Comenzó. Casi todas las alumnas, apoyando la cabeza sobre los brazos, se echaron sobre los pupitres, como muertas al primer disparo. Solamente Eve y Katie se mantenían tiesas e inmóviles. Katie no conocía suficientemente el francés para comprender; pero Eve escuchaba con las cejas alzadas, los ojos semivelados y una sonrisa que era como el espectro de su risita cruel. Como el alado espectro de aquella cruel risita que le estaba rondando por los labios.
Formó con sus dedos un cálido y blanco cáliz dejando el clavel dentro. ¡Ah, qué aroma! Llegaba hasta Katie. Era excesivo. Y Katie se volvió hacia la deslumbrante claridad del exterior que se veía por la ventana.
Sabía que allí, al pie de la ventana, había un patio empedrado con guijarros y rodeado de establos. Por eso la sala de francés olía un poco a amoníaco. No era desagradable; resultaba algo penetrante, vivido… mordaz, que para Katie venía a formar parte de la lengua francesa.
En aquel momento, oía a alguien que andaba con zuecos sobre los guijarros y el traqueteo de los cubos que llevaba. Luego el fa-fa, fa-fa de la bomba al ser accionada y el borboteo del agua que siguió. Debía de haberse puesto a arrojarla sobre alguna cosa, probablemente sobre las ruedas del carro. Y vio las ruedas, convenientemente apuntaladas para alzarlas del suelo, girando y girando, lanzando destellos negros y escarlata y despidiendo grandes gotas oblicuas. Mientras estaba trabajando, el hombre aquel seguía silbando con un fuerte y audaz silbido que resbalaba sobre el rumor del agua como un pájaro sobre la superficie del mar. Luego se fue. Pero volvió llevando un caballo revoltoso.
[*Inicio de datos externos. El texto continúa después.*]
-- ==== Sys2Proof/Laws/KeptExec.lean ====
section
/-! SUPPORT. What the meaning of each command keeps. -/

set_option linter.unusedTactic false
set_option linter.unreachableTactic false
set_option linter.unusedVariables false

namespace Sys2Proof.Machine

variable {L : List Part} {s₀ s t : State}

theorem Kept.of_next {u : State} (h : Kept L s₀ u) (e : (Host.Outcome.next u : Res) = .next t) : Kept L s₀ t := by
  cases e
  exact h

theorem Kept.of_settle {o : Option State} (h : OptAll (Kept L s₀) o) (e : settle o = .next t) : Kept L s₀ t := by
  cases o with
  | none => cases e
  | some u =>
    cases e
    exact h.all _ rfl

theorem kept_execSequenceTrigger (h : Kept L s₀ s) (hL : [.regs, .pushes, .coll, .engines, .loops, .trl, .guards, .samples, .waitingSeqs, .convs] ⊆ L) (periodic : Bool) (stage : Fin 10) (arg : Nat)
    (e : execSequenceTrigger periodic stage arg s = .next t) : Kept L s₀ t := by
  unfold execSequenceTrigger at e
  refine Kept.of_next ?_ e
  repeat' first
    | with_reducible assumption
    | exact List.Subset.trans (by decide) hL
    | with_reducible apply Kept.periodicSequences
    | with_reducible apply Kept.stageSequences
    | split
    | intro _

theorem kept_execSeqSw (h : Kept L s₀ s) (hL : [.regs, .pushes, .coll, .engines, .loops, .trl, .guards, .samples, .waitingSeqs, .convs] ⊆ L) (converter : Fin 6) (bits : Nat)
    (e : execSeqSw converter bits s = .next t) : Kept L s₀ t := by
  unfold execSeqSw at e
  refine Kept.of_next ?_ e
  repeat' first
    | with_reducible assumption
    | exact List.Subset.trans (by decide) hL
    | with_reducible apply Kept.softwareSequences
    | split
    | intro _

theorem kept_execSequenceStart (h : Kept L s₀ s) (hL : [.regs, .pushes, .polders, .coll, .engines, .loops, .trl, .guards, .samples, .waitingSeqs, .convs] ⊆ L) (converter : Fin 6)
    (e : execSequenceStart converter s = .next t) : Kept L s₀ t := by
  unfold execSequenceStart at e
  refine Kept.of_next ?_ e
  repeat' first
    | with_reducible assumption
    | exact List.Subset.trans (by decide) hL
    | with_reducible apply Kept.sequenceStart
    | split
    | intro _

theorem kept_execConversionComplete (h : Kept L s₀ s) (hL : [.regs, .pushes, .coll, .engines, .loops, .trl, .guards, .samples, .convs] ⊆ L) (converter : Fin 6) (code : Fin 16384)
    (e : execConversionComplete converter code s = .next t) : Kept L s₀ t := by
  unfold execConversionComplete at e
  refine Kept.of_next ?_ e
  repeat' first
    | with_reducible assumption
    | exact List.Subset.trans (by decide) hL
    | with_reducible apply Kept.conversionComplete
    | split
    | intro _

theorem kept_execConverterPowerDown (h : Kept L s₀ s) (hL : [.regs, .pushes] ⊆ L) (converter : Fin 6)
    (e : execConverterPowerDown converter s = .next t) : Kept L s₀ t := by
  unfold execConverterPowerDown at e
  refine Kept.of_next ?_ e
  repeat' first
    | with_reducible assumption
    | exact List.Subset.trans (by decide) hL
    | with_reducible apply Kept.converterDown
    | split
    | intro _

theorem kept_execInjectedRequest (h : Kept L s₀ s) (hL : [.regs, .pushes, .coll, .convs] ⊆ L) (converter : Fin 6) (ain : Nat)
    (e : execInjectedRequest converter ain s = .next t) : Kept L s₀ t := by
  unfold execInjectedRequest at e
  refine Kept.of_next ?_ e
  repeat' first
    | with_reducible assumption
    | exact List.Subset.trans (by decide) hL
    | with_reducible apply Kept.injectedRequest
    | split
    | intro _

theorem kept_execCalibrationRequest (h : Kept L s₀ s) (hL : [.regs, .pushes, .convs] ⊆ L) (converter : Fin 6)
    (e : execCalibrationRequest converter s = .next t) : Kept L s₀ t := by
  unfold execCalibrationRequest at e
  refine Kept.of_next ?_ e
  repeat' first
    | with_reducible assumption
    | exact List.Subset.trans (by decide) hL
    | with_reducible apply Kept.calRequest
    | split
    | intro _

theorem kept_execCalibrationAuto (h : Kept L s₀ s) (hL : [.regs, .pushes, .convs] ⊆ L) (converter : Fin 6)
    (e : execCalibrationAuto converter s = .next t) : Kept L s₀ t := by
  unfold execCalibrationAuto at e
  refine Kept.of_next ?_ e
  repeat' first
    | with_reducible assumption
    | exact List.Subset.trans (by decide) hL
    | with_reducible apply Kept.calAuto
    | split
    | intro _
Fa-fa, fa-fa, hacía la bomba. Ahora estaba lanzando agua sobre las patas del caballo, y enjugándolas pasándoles el cepillo. Lo estaba viendo exactamente con la camisa descolorida, las mangas arrolladas y el pecho desnudo salpicado de agua. Y cuando silbaba más fuerte y despreocupadamente, yendo de aquí para allá e inclinándose para cepillar, la voz de Hugo-Bugo empezó a hacerse cálida e intensa, a concentrarse, a vibrar, para elevarse, siguiendo no sé cómo el ritmo del silbido del hombre de allá afuera. (¡Ah, cómo olía el clavel de Eve!), hasta convertirse en algo que se alzaba arrollador, triunfante, que se tornaba luminoso… y luego…
Toda la clase se alborotó.
—Muchas gracias, señoritas —exclamó Monsieur Hugo, inclinándose desde su alto pupitre sobre aquel mar encrespado.
—Quédate con él, preciosa. Souvenir tendré —dijo Eve a Katie, tirándole el clavel contra el peto de blusa.